Quantitative and Reproducible Assessment of Breast Density to Stratify Risk for Breast Cancer

Another important task for CAD systems is to provide an accurate and reproducible assessment of mammographic breast density (8891). Mammographic breast density may mask an underlying cancer. In addition, dense breast tissue is an independent risk factor for the development of breast cancer (92,93). Consequently, breast density assessment is commonly used for stratification of women for supplemental screening examinations. Conventional CAD systems may standardize the reporting of breast density by using either the projected white areas from the processed mammograms directly or a volumetric calculation of the amount of fibroglandular tissue from raw mammograms (94,95). Several studies showed that automated quantitative assessment of breast density is more robust than human evaluations, especially when evaluated over time (96,97).

However, the prediction of risk for the development of breast cancer with use of automated measures seems to be inferior to that of visual assessment (95,98,99). This might have to do with the subconscious incorporation of fibroglandular tissue distribution and texture features by radiologists. Automated risk prediction becomes better when incorporating texture features (100103), and the integration of texture features with deep learning may strongly improve their discriminatory power (104). Several studies have shown that deep learning–based classification of fibroglandular density categories is closer to radiologist observations than classic feature-based techniques (88,105107). Moreover, Lehman et al (89) showed that the vast majority (94%) of deep learning–based density classifications is accepted by reporting radiologists. Although the predictive value of AI-based density estimations still must be assessed in modeling studies (108), it is anticipated that the risk assessment with such density estimations, when trained on sufficiently large databases, is similar to that of radiologists.

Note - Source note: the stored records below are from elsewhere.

-- ==== Sys2Proof/Proofs/State.lean ====
section
/-! PROOF. The state and what every step keeps (10_state.md): what a host operation and a step of the data mover can do
to the state, said once each, and from them the invariants of R60 and R34 (O55, O56, O60), the frames of R31 and R250
(O49, O50), the register accesses of R121, R122, R241 and R243 (O4, O21, O22), the input events of R63 (O28) and the
reset values (O52). -/

namespace Sys2Proof.Machine

open Sys2Proof.Safety

/-! ### The reserved bit 13 of `CSR` and of `ES` -/

/-- Bit 13 of the slot's `CSR`, which holds nothing (R34, R114). -/
def csrReserved (t : Tcd) : Bool := t.csr.getLsbD 13

@[simp] theorem csrReserved_setStart (t : Tcd) (b : Bool) : csrReserved (setStart t b) = csrReserved t := by
  simp [csrReserved, setStart]
@[simp] theorem csrReserved_setActive (t : Tcd) (b : Bool) : csrReserved (setActive t b) = csrReserved t := by
  simp [csrReserved, setActive]
@[simp] theorem csrReserved_setDone (t : Tcd) (b : Bool) : csrReserved (setDone t b) = csrReserved t := by
  simp [csrReserved, setDone]

/-- `CSR` of a loaded image: that of the image without `ACTIVE` and bit 13 (R172). -/
theorem getLsbD_csr_slotImage (d : Tcd) (i : Nat) :
    (slotImage d).csr.getLsbD i = if i = 13 ∨ i = 6 then false else d.csr.getLsbD i := by
  have himage : (slotImage d).csr = csrWritten 0 d.csr := by simp [slotImage, csrWritten]
  rw [himage, getLsbD_csrWritten]
  by_cases h6 : i = 6 <;> simp [h6]

@[simp] theorem csrActive_slotImage (d : Tcd) : csrActive (slotImage d) = false := getLsbD_csr_slotImage d 6
@[simp] theorem csrReserved_slotImage (d : Tcd) : csrReserved (slotImage d) = false := getLsbD_csr_slotImage d 13

@[simp] theorem csrActive_slotAfterMinor (x : Ctx) (t : Tcd) (c : Half) : csrActive (slotAfterMinor x t c) = false := by
  simp [slotAfterMinor]
@[simp] theorem csrReserved_slotAfterMinor (x : Ctx) (t : Tcd) (c : Half) :
    csrReserved (slotAfterMinor x t c) = csrReserved t := by
  rw [slotAfterMinor, csrReserved_setActive]; rfl
@[simp] theorem csrActive_slotAfterMajor (x : Ctx) (t : Tcd) : csrActive (slotAfterMajor x t) = false := by
  simp [slotAfterMajor]
@[simp] theorem csrReserved_slotAfterMajor (x : Ctx) (t : Tcd) : csrReserved (slotAfterMajor x t) = csrReserved t := by
  rw [slotAfterMajor, csrReserved_setDone, csrReserved_setActive]; rfl

/-- No kind of error has the code 13, and the channel's number ends at bit 12 (R22, R280). -/
theorem getLsbD_errRecord_reserved (c : Chan) (kinds : List ErrKind) :
    (errRecord c kinds).getLsbD 13 = false := by
  have hcode (k : ErrKind) : k.code ≠ 13 := by cases k <;> decide
  by_contra h
  rcases (getLsbD_foldl_kinds kinds _ 13 (by decide)).1 (by simpa [errRecord] using h) with h | ⟨k, -, hk⟩
  · simp at h
  · exact hcode k hk

/-! ### What a host operation can do (R31, R250, R331) -/

/-- What a host operation can make of one slot: `SSRT` and `CDNE` write one flag, also of an executing channel; any
other write goes to a slot whose channel does not execute, and sets neither `ACTIVE` nor bit 13. -/
inductive HostSlotEffect (u : Tcd) : Tcd → Prop where
  | same : HostSlotEffect u u
  | started : HostSlotEffect u (setStart u true)
  | doneCleared : HostSlotEffect u (setDone u false)
  | written {v : Tcd} (idle : csrActive u = false) (active : csrActive v = false)
      (reserved : csrReserved v = true → csrReserved u = true) : HostSlotEffect u v

/-- What a host operation that answers a next state can do to what the data mover works with, and to `TRIG`. -/
structure HostEffect (s t : State) : Prop where
  cur : t.cur = s.cur
  susp : t.susp = s.susp
  es : t.es = s.es
  mem : t.mem = s.mem
  slot : ∀ n, HostSlotEffect (s.slot n) (t.slot n)
  trig : ∀ n : Chan, 4 ≤ n.toNat → (t.cfg n).trig = true → (s.cfg n).trig = true

theorem HostSlotEffect.csrActive_eq {u v : Tcd} (h : HostSlotEffect u v) : csrActive v = csrActive u := by
  cases h with
  | same => rfl
  | started => exact csrActive_setStart ..
  | doneCleared => exact csrActive_setDone ..
  | written hidle hactive _ => rw [hidle, hactive]

theorem HostSlotEffect.csrReserved_imp {u v : Tcd} (h : HostSlotEffect u v) :
    csrReserved v = true → csrReserved u = true := by
  cases h with
  | same => exact id
  | started => simp
  | doneCleared => simp
  | written _ _ hreserved => exact hreserved

/-- Of an executing channel's slot a host operation changes at most `START` and `DONE` (R250, R331). -/
theorem HostSlotEffect.of_active {u v : Tcd} (h : HostSlotEffect u v) (hactive : csrActive u = true) :
    v = { u with csr := v.csr } ∧ ∀ j, j ≠ 0 → j ≠ 7 → v.csr.getLsbD j = u.csr.getLsbD j := by
  cases h with
  | same => exact ⟨rfl, fun _ _ _ => rfl⟩
  | started => exact ⟨rfl, fun j h0 _ => by simp [setStart, Ne.symm h0]⟩
  | doneCleared => exact ⟨rfl, fun j _ h7 => by simp [setDone, Ne.symm h7]⟩
  | written hidle _ _ => simp [hidle] at hactive

/-- An operation that touches neither a slot nor a router register. -/
theorem HostEffect.of_slots_router_eq {s t : State} (htcd : t.tcd = s.tcd) (hcfg : t.chcfg = s.chcfg)
    (hcur : t.cur = s.cur) (hsusp : t.susp = s.susp) (hes : t.es = s.es) (hmem : t.mem = s.mem) : HostEffect s t where
  cur := hcur
  susp := hsusp
  es := hes
  mem := hmem
  slot n := by rw [slot_congr htcd]; exact .same
  trig n _ h := by rwa [cfg_congr hcfg] at h

/-- An operation that writes one flag in the slots of a selection. -/
theorem HostEffect.of_overSlots (s : State) (sel : Word) {f : Tcd → Tcd} (hf : ∀ u, HostSlotEffect u (f u)) :
    HostEffect s (s.overSlots sel f).ack where
  cur := rfl
  susp := rfl
  es := rfl
  mem := rfl
  slot n := by
    rw [slot_congr (State.ack_tcd _), slot_overSlots]
    split
    · exact hf _
    · exact .same
  trig _ _ h := h

/-- An operation that replaces the slot of a channel. -/
theorem HostEffect.of_setSlot {s : State} {n : Chan} {v : Tcd} (hv : HostSlotEffect (s.slot n) v) :
    HostEffect s (s.setSlot n v).ack where
  cur := rfl
  susp := rfl
  es := rfl
  mem := rfl
  slot m := by
    rw [slot_congr (State.ack_tcd _), slot_setSlot]
    split
    · next hm => rw [hm]; exact hv
    · exact .same
  trig _ _ h := h

/-- A field write keeps `ACTIVE` and does not set bit 13 (R241). -/
def keepsFlags {w : Nat} (put : Tcd → BitVec w → Tcd) : Prop :=
  ∀ u v, csrActive (put u v) = csrActive u ∧ (csrReserved (put u v) = true → csrReserved u = true)

theorem keepsFlags_of_csr_eq {w : Nat} {put : Tcd → BitVec w → Tcd} (h : ∀ u v, (put u v).csr = u.csr) :
    keepsFlags put := fun u v => by simp [csrActive, csrReserved, h]

theorem keepsFlags_csrWritten : keepsFlags fun t v => { t with csr := csrWritten t.csr v } :=
  fun u v => ⟨getLsbD_csrWritten u.csr v 6, fun h => by
    rw [csrReserved, getLsbD_csrWritten] at h
    simp at h⟩

theorem keepsFlags_putIter (f : IterField) : keepsFlags (putIter f) :=
  keepsFlags_of_csr_eq fun u v => by cases f <;> rfl

/-- A host access to a slot field: a load changes nothing, and a store reaches a channel that does not execute. -/
theorem HostEffect.of_slotAccess {w : Nat} {get : Tcd → BitVec w} {put : Tcd → BitVec w → Tcd} {n : Chan}
    {a : Access w} {s t : State} (h : slotAccess get put n a s = .next t) (hput : keepsFlags put) : HostEffect s t := by
  rcases slotAccess_next h with ⟨-, rfl⟩ | ⟨v, -, hidle, rfl⟩
  · exact .of_slots_router_eq rfl rfl rfl rfl rfl rfl
  · obtain ⟨hactive, hreserved⟩ := hput (s.slot n) v
    exact .of_setSlot (.written hidle (hactive.trans hidle) hreserved)

theorem HostEffect.of_storeWord {w : Nat} {put : Tcd → BitVec w → Tcd} {n : Chan} {v : BitVec w} {s t : State}
    (h : storeWord put n v s = .next t) (hput : keepsFlags put) : HostEffect s t := .of_slotAccess h hput

/-- A write of `CHCFG[n]` sets `TRIG` on the channels 0 to 3 only (R243). -/
theorem HostEffect.of_writeChcfg (s : State) (n : Chan) (v : Word) : HostEffect s (s.writeChcfg n v).ack where
  cur := State.setTrg_cur ..
  susp := State.setTrg_susp ..
  es := State.setTrg_es ..
  mem := State.setTrg_mem ..
  slot m := by
    rw [slot_congr (State.ack_tcd _), State.writeChcfg, slot_congr (State.setTrg_tcd ..)]
    exact .same
  trig m hm h := by
    rw [cfg_congr (State.ack_chcfg _), State.writeChcfg, cfg_congr (State.setTrg_chcfg ..), cfg_setCfg] at h
    split at h
    · next heq => subst heq; simp [Nat.not_lt.2 hm] at h
    · exact h

/-- Every operation of the opcode table that answers a next state is within `HostEffect`. -/
theorem exec_hostEffect {i : Instr} {s t : State} (h : exec i s = .next t) : HostEffect s t := by
  cases i
  case cdne | cdneAll => cases h; exact .of_overSlots s _ fun _ => .doneCleared
  case ssrt | ssrtAll => cases h; exact .of_overSlots s _ fun _ => .started
  case cr a | es a | erq a | eei a | int a | err a | hrs a | dchpri n a =>
    cases a <;> cases h <;> exact .of_slots_router_eq rfl rfl rfl rfl rfl rfl
  case chcfg n a =>
    cases a with
    | read => cases h; exact .of_slots_router_eq rfl rfl rfl rfl rfl rfl
    | write v => cases h; exact .of_writeChcfg s n v
  case tcd n d =>
    simp only [exec, execTcd] at h
    split at h
    · cases h
    · next hidle =>
      cases h
      exact .of_setSlot (.written (by simpa using hidle) (csrActive_slotImage d) (by simp))
  case tcdSaddr | tcdSoff | tcdAttr | tcdNbytes | tcdSlast | tcdDaddr | tcdDoff | tcdCiter | tcdDlastSga | tcdBiter =>
    exact .of_slotAccess h (keepsFlags_of_csr_eq fun _ _ => rfl)
  case tcdCsr => exact .of_slotAccess h keepsFlags_csrWritten
  case attr | nbytesPlain | nbytesOff | dlast | sga =>
    simp only [exec, execAttr, execNbytesPlain, execNbytesOff, execDlast, execSga] at h
    exact .of_storeWord h (keepsFlags_of_csr_eq fun _ _ => rfl)
  case iterPlain n f _ | iterLink n f _ _ _ => exact .of_storeWord h (keepsFlags_putIter f)
  case csr =>
    simp only [exec, execCsr] at h
    exact .of_storeWord h keepsFlags_csrWritten
  all_goals cases h; exact .of_slots_router_eq rfl rfl rfl rfl rfl rfl

/-- Settles O50: `HostEffect` bounds every operation. -/
theorem hostCannotDisturbExecution : Obligations.HostCannotDisturbExecution := by
  intro i s t h
  have heffect := exec_hostEffect h
  exact ⟨heffect.cur, heffect.susp, heffect.es, heffect.mem, fun n => (heffect.slot n).csrActive_eq,
    fun n hactive => (heffect.slot n).of_active hactive⟩

/-! ### Frames of the data mover's parts -/

@[simp] theorem markActive_es (c : Chan) (s : State) : (markActive c s).es = s.es := by rw [markActive_eq]
@[simp] theorem markActive_chcfg (c : Chan) (s : State) : (markActive c s).chcfg = s.chcfg := by
  rw [markActive_eq]
@[simp] theorem markActive_susp (c : Chan) (s : State) : (markActive c s).susp = s.susp := by
  rw [markActive_eq]
@[simp] theorem markActive_trace (c : Chan) (s : State) : (markActive c s).trace = s.trace := by
  rw [markActive_eq]

@[simp] theorem activate_trace (c : Chan) (s : State) : (activate c s).trace = s.trace := by
  rcases activate_cases c s with ⟨-, h⟩ | ⟨-, h⟩ <;> simp [h]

Applying Deep Learning Algorithms to DBT

The issue of image normalization is even more important in DBT than in mammography. DBT images acquired with machines from different vendors have differences in angular range, acquisition technique, pixel binning, and reconstruction technique (14). Therefore, the difference in the appearance of the normal breast parenchyma with DBT images from different vendors is much larger than that with full-field digital mammography. This is an important consideration for training deep learning models. In addition, available training data sets for DBT are much smaller, which implies that other techniques that work with a relative paucity of data must be used to improve performance. To manage this issue, transfer learning can be applied. Transfer learning is based on the assumption that if two learning tasks are similar, a network trained to solve a task with more data available can be reused for a task with fewer training data available (109). Most commonly, transfer learning is implemented by copying the parameters of the network trained with a lot of data into the network that is intended to solve the task for which fewer data are available. Subsequently, the second network is only trained for a very short time to prevent overfitting. In the context of breast imaging, this technique was, for example, used for classifying breast density by using a network originally designed for performing Breast Imaging Reporting and Data System classification (88). Current cancer detection systems for DBT are largely based on adaptations of networks originally trained on mammograms to allow the image patterns learned from mammography to be transferred to the analysis of DBT images. However, the depth dimension in tomosynthesis has a poor spatial resolution and therefore only a limited influence on the detection accuracy per anatomic slice (110). It is therefore to be expected that the performance of AI for DBT is somewhat behind the performance for mammography (110).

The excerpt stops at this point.